Synthesis and kinetic analysis of inhibitory LLO analogs

Inhibitors based on nonhydrolyzable substrates analogs have been extensively studied for glycosyltransferases that use nucleotide activated sugars (Compain and Martin 2001). Among those, substrate analogs bearing a phosphonate group at the anomeric carbon of the reducing-end or first sugar moiety (Gordon et al. 2006) or an elongated sugar–phosphate bond (Luengo and Gleason 1992; Schäfer and Thiem 2000) have been described in the literature.
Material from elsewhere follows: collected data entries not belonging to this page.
-- ==== Sys2Proof/Laws/KeepStart.lean ====
section
/-! SUPPORT. The plate, its checks, the start, staging, field and host commands: each operation leaves
the waiting commands, the plate flash, the staging session, the life-cycle counter and the power mode as they were, but
for those that Flash.lean, LifeCycle.lean and Mode.lean take up. -/

namespace Sys2Proof.Machine

/-! Plate.lean -/

@[simp] theorem flashPut_keep (a : Nat) (b : List Byte) (s : State) :
    (flashPut a b s).pending = s.pending ∧ (flashPut a b s).sys.session = s.sys.session ∧ (flashPut a b s).key.lcCount = s.key.lcCount ∧ (flashPut a b s).pwr.mode = s.pwr.mode ∧ (flashPut a b s).time.loc = s.time.loc ∧ (flashPut a b s).cfg = s.cfg := by
  simp [flashPut]

@[simp] theorem flashErase_keep (a n : Nat) (s : State) :
    (flashErase a n s).pending = s.pending ∧ (flashErase a n s).sys.session = s.sys.session ∧ (flashErase a n s).key.lcCount = s.key.lcCount ∧ (flashErase a n s).pwr.mode = s.pwr.mode ∧ (flashErase a n s).time.loc = s.time.loc ∧ (flashErase a n s).cfg = s.cfg := by
  simp [flashErase]

@[simp] theorem pageWrite_keep (copyB : Bool) (req result reason state : Nat) (digest : List Byte) (s : State) :
    (pageWrite copyB req result reason state digest s).pending = s.pending ∧ (pageWrite copyB req result reason state digest s).sys.session = s.sys.session ∧ (pageWrite copyB req result reason state digest s).key.lcCount = s.key.lcCount ∧ (pageWrite copyB req result reason state digest s).pwr.mode = s.pwr.mode ∧ (pageWrite copyB req result reason state digest s).time.loc = s.time.loc ∧ (pageWrite copyB req result reason state digest s).cfg = s.cfg := by
  simp [pageWrite]

@[simp] theorem pageOutcome_keep (result reason : Nat) (s : State) :
    (pageOutcome result reason s).pending = s.pending ∧ (pageOutcome result reason s).sys.session = s.sys.session ∧ (pageOutcome result reason s).key.lcCount = s.key.lcCount ∧ (pageOutcome result reason s).pwr.mode = s.pwr.mode ∧ (pageOutcome result reason s).time.loc = s.time.loc ∧ (pageOutcome result reason s).cfg = s.cfg := by
  simp only [pageOutcome]; (repeat' split) <;> simp

/-! Checks.lean -/

/-! Start.lean -/

@[simp] theorem keepCold_keep (s : State) :
    (keepCold s).pending = s.pending := by
  simp [keepCold]

@[simp] theorem keepWarm_keep (s : State) :
    (keepWarm s).pending = s.pending := by
  simp [keepWarm]

@[simp] theorem nextEra_keep (s : State) :
    Kept s (nextEra s) := by
  simp [nextEra]

@[simp] theorem startBegin_keep (c : Cause) (env : StartEnv) (s : State) :
    (startBegin c env s).pending = s.pending ∧ (startBegin c env s).sys.flash = s.sys.flash ∧ (startBegin c env s).sys.session = s.sys.session ∧ (startBegin c env s).key.lcCount = s.key.lcCount := by
  simp only [startBegin]; (repeat' split) <;> simp

@[simp] theorem setStage_keep (n : Nat) (s : State) :
    Kept s (setStage n s) := by
  simp [setStage]

@[simp] theorem startFail_keep (copy code : Nat) (s : State) :
    Kept s (startFail copy code s) := by
  simp [startFail]

@[simp] theorem startOver_keep (s : State) :
    Kept s (startOver s) := by
  simp [startOver]

@[simp] theorem startHalt_keep (s : State) :
    Kept s (startHalt s) := by
  simp [startHalt]

@[simp] theorem stagedFail_keep (st : Option Bool) (b : Bool) (code : Nat) (s : State) :
    (stagedFail st b code s).pending = s.pending ∧ (stagedFail st b code s).sys.session = s.sys.session ∧ (stagedFail st b code s).key.lcCount = s.key.lcCount ∧ (stagedFail st b code s).pwr.mode = s.pwr.mode ∧ (stagedFail st b code s).time.loc = s.time.loc ∧ (stagedFail st b code s).cfg = s.cfg := by
  simp [stagedFail]

@[simp] theorem earlyOnly_keep (b : Bool) (s : State) :
    Kept s (earlyOnly b s) := by
  simp [earlyOnly]

@[simp] theorem unitsEnable_keep (old : Cfg) (s : State) :
    Kept s (unitsEnable old s) := by
  simp [unitsEnable]

@[simp] theorem earlyEnter_keep (b fell quick : Bool) (h : List Byte) (bodies : List (Nat × List Byte)) (s : State) :
    (earlyEnter b fell quick h bodies s).pending = s.pending ∧ (earlyEnter b fell quick h bodies s).sys.flash = s.sys.flash ∧ (earlyEnter b fell quick h bodies s).sys.session = s.sys.session ∧ (earlyEnter b fell quick h bodies s).key.lcCount = s.key.lcCount ∧ (earlyEnter b fell quick h bodies s).pwr.mode = s.pwr.mode ∧ (earlyEnter b fell quick h bodies s).time.loc = s.time.loc := by
  simp [earlyEnter]

@[simp] theorem hostShow_keep (s : State) :
    Kept s (hostShow s) := by
  simp [hostShow]

@[simp] theorem groupsStart_keep (s : State) :
    Kept s (groupsStart s) := by
  simp [groupsStart]

@[simp] theorem fullLoad_keep (all : List Sec) (s : State) :
    (fullLoad all s).pending = s.pending ∧ (fullLoad all s).sys.flash = s.sys.flash ∧ (fullLoad all s).sys.session = s.sys.session ∧ (fullLoad all s).key.lcCount = s.key.lcCount ∧ (fullLoad all s).pwr.mode = s.pwr.mode ∧ (fullLoad all s).time.loc = s.time.loc := by
  simp [fullLoad]

@[simp] theorem fullUnits_keep (old : Cfg) (quick : Bool) (s : State) :
    Kept s (fullUnits old quick s) := by
  simp [fullUnits]

@[simp] theorem fullNote_keep (b : Bool) (h : List Byte) (s : State) :
    Kept s (fullNote b h s) := by
  simp [fullNote]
In the case of transglycolases, which use lipid-linked sugars as substrate donors, similar inhibitors have been synthesized coupling phosphonate or elongated phosphate sugars to short lipid carriers (Qiao and Vederas 1993; Garneau et al. 2004; Lin et al. 2015). In analogy to these approaches, we designed and synthesized potentially inhibitory LLO analogs containing a pyrophosphonate moiety, but otherwise structurally identical to the substrate LLO analogs described above. We chose the lipid (S),Z,E,E-farnesylcitronellol from the LLO analog 1d, which showed the highest apparent affinity (lowers Km value) in TbSTT3A assays , as well as the shorter lipid E,E-farnesol from 1b, which has a higher solubility in water and showed an apparent affinity only 2-fold lower compared to 1d (Table II). The resulting compounds 34b and 34d (Figure 5A) contain an unreactive pyrophosphonate group instead of the pyrophosphate moiety.

Fig. 5.

Fig. 5.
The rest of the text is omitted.